# Zenmap error



## GoFigureItOut (Sep 19, 2013)

I'm trying this program on my own network to see if it's secure or whatnot. I'm using the terminal to launch zenmap. When I issue zenmap, the program launches, but complains how it does not have root access and some features will not work. Whenever I try sudo zenmap, I get several errors. How am I supposed to run the program with root privileges? If it matters, I am using Arch Linux.


----------



## W1zzard (Sep 19, 2013)

what errors do you get for sudo zenmap ?

i'd rather learn to use nmap from the console, it's not that difficult


----------



## GoFigureItOut (Sep 20, 2013)

Here's the error I'm getting.


----------



## W1zzard (Sep 20, 2013)

do you have the environment variable set that tells programs how to connect to your X server?


----------



## GoFigureItOut (Sep 20, 2013)

W1zzard said:


> do you have the environment variable set that tells programs how to connect to your X server?
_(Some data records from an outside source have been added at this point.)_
theorem mtExec_pv (e : Nat) (mk : State → MtOp) (s : State) : (mtExec e mk s).pv = s.pv := by
  unfold mtExec
  repeat' (first | with_reducible rfl | (simp only [↓mtExecEcc_pv, ↓pv_ite, ite_self, id_eq, ↓pv_of_mk, pv_eta]; done) | split | (simp only [↓mtExecEcc_pv, ↓pv_ite, ite_self, id_eq, ↓pv_of_mk, pv_eta]))

theorem mtBr_pv (e w : Nat) (s : State) : (mtBr e w s).pv = s.pv := by
  unfold mtBr
  repeat' (first | with_reducible rfl | (simp only [↓mtError_pv, ↓pv_of_core (mtBranch_core _ _ _ _), ↓pv_of_core (mtRetire_core _ _ _ _), ↓pv_ite, ite_self, id_eq, ↓pv_of_mk, pv_eta]; done) | split | (simp only [↓mtError_pv, ↓pv_of_core (mtBranch_core _ _ _ _), ↓pv_of_core (mtRetire_core _ _ _ _), ↓pv_ite, ite_self, id_eq, ↓pv_of_mk, pv_eta]))

theorem mtBrf_pv (e w : Nat) (s : State) : (mtBrf e w s).pv = s.pv := by
  unfold mtBrf
  repeat' (first | with_reducible rfl | (simp only [↓mtError_pv, ↓mtOperands_pv, ↓pv_of_core (mtBranch_core _ _ _ _), ↓pv_of_core (mtRetire_core _ _ _ _), ↓mtNext_pv, ↓pv_ite, ite_self, id_eq, ↓pv_of_mk, pv_eta]; done) | split | (simp only [↓mtError_pv, ↓mtOperands_pv, ↓pv_of_core (mtBranch_core _ _ _ _), ↓pv_of_core (mtRetire_core _ _ _ _), ↓mtNext_pv, ↓pv_ite, ite_self, id_eq, ↓pv_of_mk, pv_eta]))

theorem mtLoop_pv (e w : Nat) (s : State) : (mtLoop e w s).pv = s.pv := by
  unfold mtLoop
  repeat' (first | with_reducible rfl | (simp only [↓mtError_pv, ↓pv_of_core (mtRetire_core _ _ _ _), ↓pv_of_core (setMtH_core _ _ _), ↓mtNext_pv, ↓pv_ite, ite_self, id_eq, ↓pv_of_mk, pv_eta]; done) | split | (simp only [↓mtError_pv, ↓pv_of_core (mtRetire_core _ _ _ _), ↓pv_of_core (setMtH_core _ _ _), ↓mtNext_pv, ↓pv_ite, ite_self, id_eq, ↓pv_of_mk, pv_eta]))

theorem waitEnd_pv (e c : Nat) (s : State) : (waitEnd e c s).pv = s.pv := by
  unfold waitEnd
  repeat' (first | with_reducible rfl | (simp only [↓pv_of_core (mtRetire_core _ _ _ _), ↓pv_of_core (setMtH_core _ _ _), ↓mtNext_pv, ↓pv_ite, ite_self, id_eq, ↓pv_of_mk, pv_eta]; done) | split | (simp only [↓pv_of_core (mtRetire_core _ _ _ _), ↓pv_of_core (setMtH_core _ _ _), ↓mtNext_pv, ↓pv_ite, ite_self, id_eq, ↓pv_of_mk, pv_eta]))

theorem mtWaite_pv (e w : Nat) (s : State) : (mtWaite e w s).pv = s.pv := by
  unfold mtWaite
  repeat' (first | with_reducible rfl | (simp only [↓mtError_pv, ↓waitEnd_pv, ↓pv_of_core (setMtH_core _ _ _), ↓pv_ite, ite_self, id_eq, ↓pv_of_mk, pv_eta]; done) | split | (simp only [↓mtError_pv, ↓waitEnd_pv, ↓pv_of_core (setMtH_core _ _ _), ↓pv_ite, ite_self, id_eq, ↓pv_of_mk, pv_eta]))

theorem mtWaiteTimeout_pv (e w : Nat) (s : State) : (mtWaiteTimeout e w s).pv = s.pv := by
  unfold mtWaiteTimeout
  repeat' (first | with_reducible rfl | (simp only [↓waitEnd_pv, ↓pv_of_core (setBit_core _ _ _ _ _), ↓pv_of_core (overrun_core _ _ _ _), ↓pv_ite, ite_self, id_eq, ↓pv_of_mk, pv_eta]; done) | split | (simp only [↓waitEnd_pv, ↓pv_of_core (setBit_core _ _ _ _ _), ↓pv_of_core (overrun_core _ _ _ _), ↓pv_ite, ite_self, id_eq, ↓pv_of_mk, pv_eta]))

theorem mtHalt_pv (e w : Nat) (s : State) : (mtHalt e w s).pv = s.pv := by
  unfold mtHalt
  repeat' (first | with_reducible rfl | (simp only [↓mtError_pv, ↓mtEnding_pv, ↓pv_ite, ite_self, id_eq, ↓pv_of_mk, pv_eta]; done) | split | (simp only [↓mtError_pv, ↓mtEnding_pv, ↓pv_ite, ite_self, id_eq, ↓pv_of_mk, pv_eta]))

theorem boundary_pv (doms : List Nat) (s : State) : (boundary doms s).pv = s.pv := by
  unfold boundary
  repeat' (first | with_reducible rfl | (simp only [↓pv_of_core (keepArmed_core _ _ _), ↓pv_of_core (detBoundaries_core _ _), ↓transferPages_pv, ↓mtBoundary_pv, ↓pv_ite, ite_self, id_eq, ↓pv_of_mk, pv_eta]; done) | split | (with_reducible refine Eq.trans (forRange_pv (fun _ _ => ?_) _ _) ?_) | (simp only [↓pv_of_core (keepArmed_core _ _ _), ↓pv_of_core (detBoundaries_core _ _), ↓transferPages_pv, ↓mtBoundary_pv, ↓pv_ite, ite_self, id_eq, ↓pv_of_mk, pv_eta]))

theorem slotActions_pv (s : State) : (slotActions s).pv = s.pv := by
  unfold slotActions
  repeat' (first | with_reducible rfl | (simp only [↓pv_of_core (setSlotH_core _ _ _), ↓boundary_pv, ↓pv_of_core (triggerSet_core _ _), ↓pv_of_core (resync_core _ _), ↓pv_of_core (mtRequest_core _ _ _ _), ↓pv_of_core (pulse_core _ _ _), ↓pv_ite, ite_self, id_eq, ↓pv_of_mk, pv_eta]; done) | split | (with_reducible refine Eq.trans (foldl_pv (fun _ _ => ?_) _ _) ?_) | (simp only [↓pv_of_core (setSlotH_core _ _ _), ↓boundary_pv, ↓pv_of_core (triggerSet_core _ _), ↓pv_of_core (resync_core _ _), ↓pv_of_core (mtRequest_core _ _ _ _), ↓pv_of_core (pulse_core _ _ _), ↓pv_ite, ite_self, id_eq, ↓pv_of_mk, pv_eta]))

theorem commStored_pv (s : State) : (commStored s).pv = s.pv := by
  unfold commStored
  repeat' (first | with_reducible rfl | (simp only [↓pv_of_core (candStat_core _ _ _ _), ↓pv_of_core (setRg_core _ _ _ _), ↓pv_of_core (setSc_core _ _), ↓pv_of_core (scOutputs_core _), ↓pv_of_core (scGen_core _), ↓pv_of_core (setFld_core _ _ _ _ _ _), ↓pv_of_core (scFail_core _ _), ↓pv_ite, ite_self, id_eq, ↓pv_of_mk, pv_eta]; done) | split | (simp only [↓pv_of_core (candStat_core _ _ _ _), ↓pv_of_core (setRg_core _ _ _ _), ↓pv_of_core (setSc_core _ _), ↓pv_of_core (scOutputs_core _), ↓pv_of_core (scGen_core _), ↓pv_of_core (setFld_core _ _ _ _ _ _), ↓pv_of_core (scFail_core _ _), ↓pv_ite, ite_self, id_eq, ↓pv_of_mk, pv_eta]))

theorem ethTxDone_pv (s : State) : (ethTxDone s).pv = s.pv := by
  unfold ethTxDone
  repeat' (first | with_reducible rfl | (simp only [↓pv_of_core (setEth_core _ _), ↓pv_of_core (ethKick_core _), ↓pv_of_core (flag_core _ _ _), ↓pv_of_core (incWrap_core _ _ _ _ _ _), ↓pv_ite, ite_self, id_eq, ↓pv_of_mk, pv_eta]; done) | split | (simp only [↓pv_of_core (setEth_core _ _), ↓pv_of_core (ethKick_core _), ↓pv_of_core (flag_core _ _ _), ↓pv_of_core (incWrap_core _ _ _ _ _ _), ↓pv_ite, ite_self, id_eq, ↓pv_of_mk, pv_eta]))

theorem ringStore_pv (frame : List Nat) (ts : Option (Nat × Nat)) (s : State) : (ringStore frame ts s).pv = s.pv := by
  unfold ringStore
  repeat' (first | with_reducible rfl | (simp only [↓pv_of_core (ethCount_core _ _), ↓pv_of_core (flag_core _ _ _), ↓pv_of_core (incWrap_core _ _ _ _ _ _), ↓pv_of_core (bwSeen_core _ _ _ _), ↓pv_ite, ite_self, id_eq, ↓pv_of_mk, pv_eta]; done) | split | (simp only [↓pv_of_core (ethCount_core _ _), ↓pv_of_core (flag_core _ _ _), ↓pv_of_core (incWrap_core _ _ _ _ _ _), ↓pv_of_core (bwSeen_core _ _ _ _), ↓pv_ite, ite_self, id_eq, ↓pv_of_mk, pv_eta]))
I'm not even sure. I haven't messed with any configuration files or set anything.


----------



## W1zzard (Sep 20, 2013)

it needs the DISPLAY environment variable, but sudo resets all env variables for security reasons I think. try setting it again as part of your sudo command

http://ansi.23-5.eu/2011/10/21/how-to-export-display-via-ssh-after-sudo-su/
http://blog.edwards-research.com/2012/06/x-forwarding-with-sudo/

maybe that helps


----------



## GoFigureItOut (Sep 20, 2013)

W1zzard said:


> it needs the DISPLAY environment variable, but sudo resets all env variables for security reasons I think. try setting it again as part of your sudo command
> 
> http://ansi.23-5.eu/2011/10/21/how-to-export-display-via-ssh-after-sudo-su/
> http://blog.edwards-research.com/2012/06/x-forwarding-with-sudo/
> ...




Way too technical for me. I've to run it without being root. Thanks anyways!


----------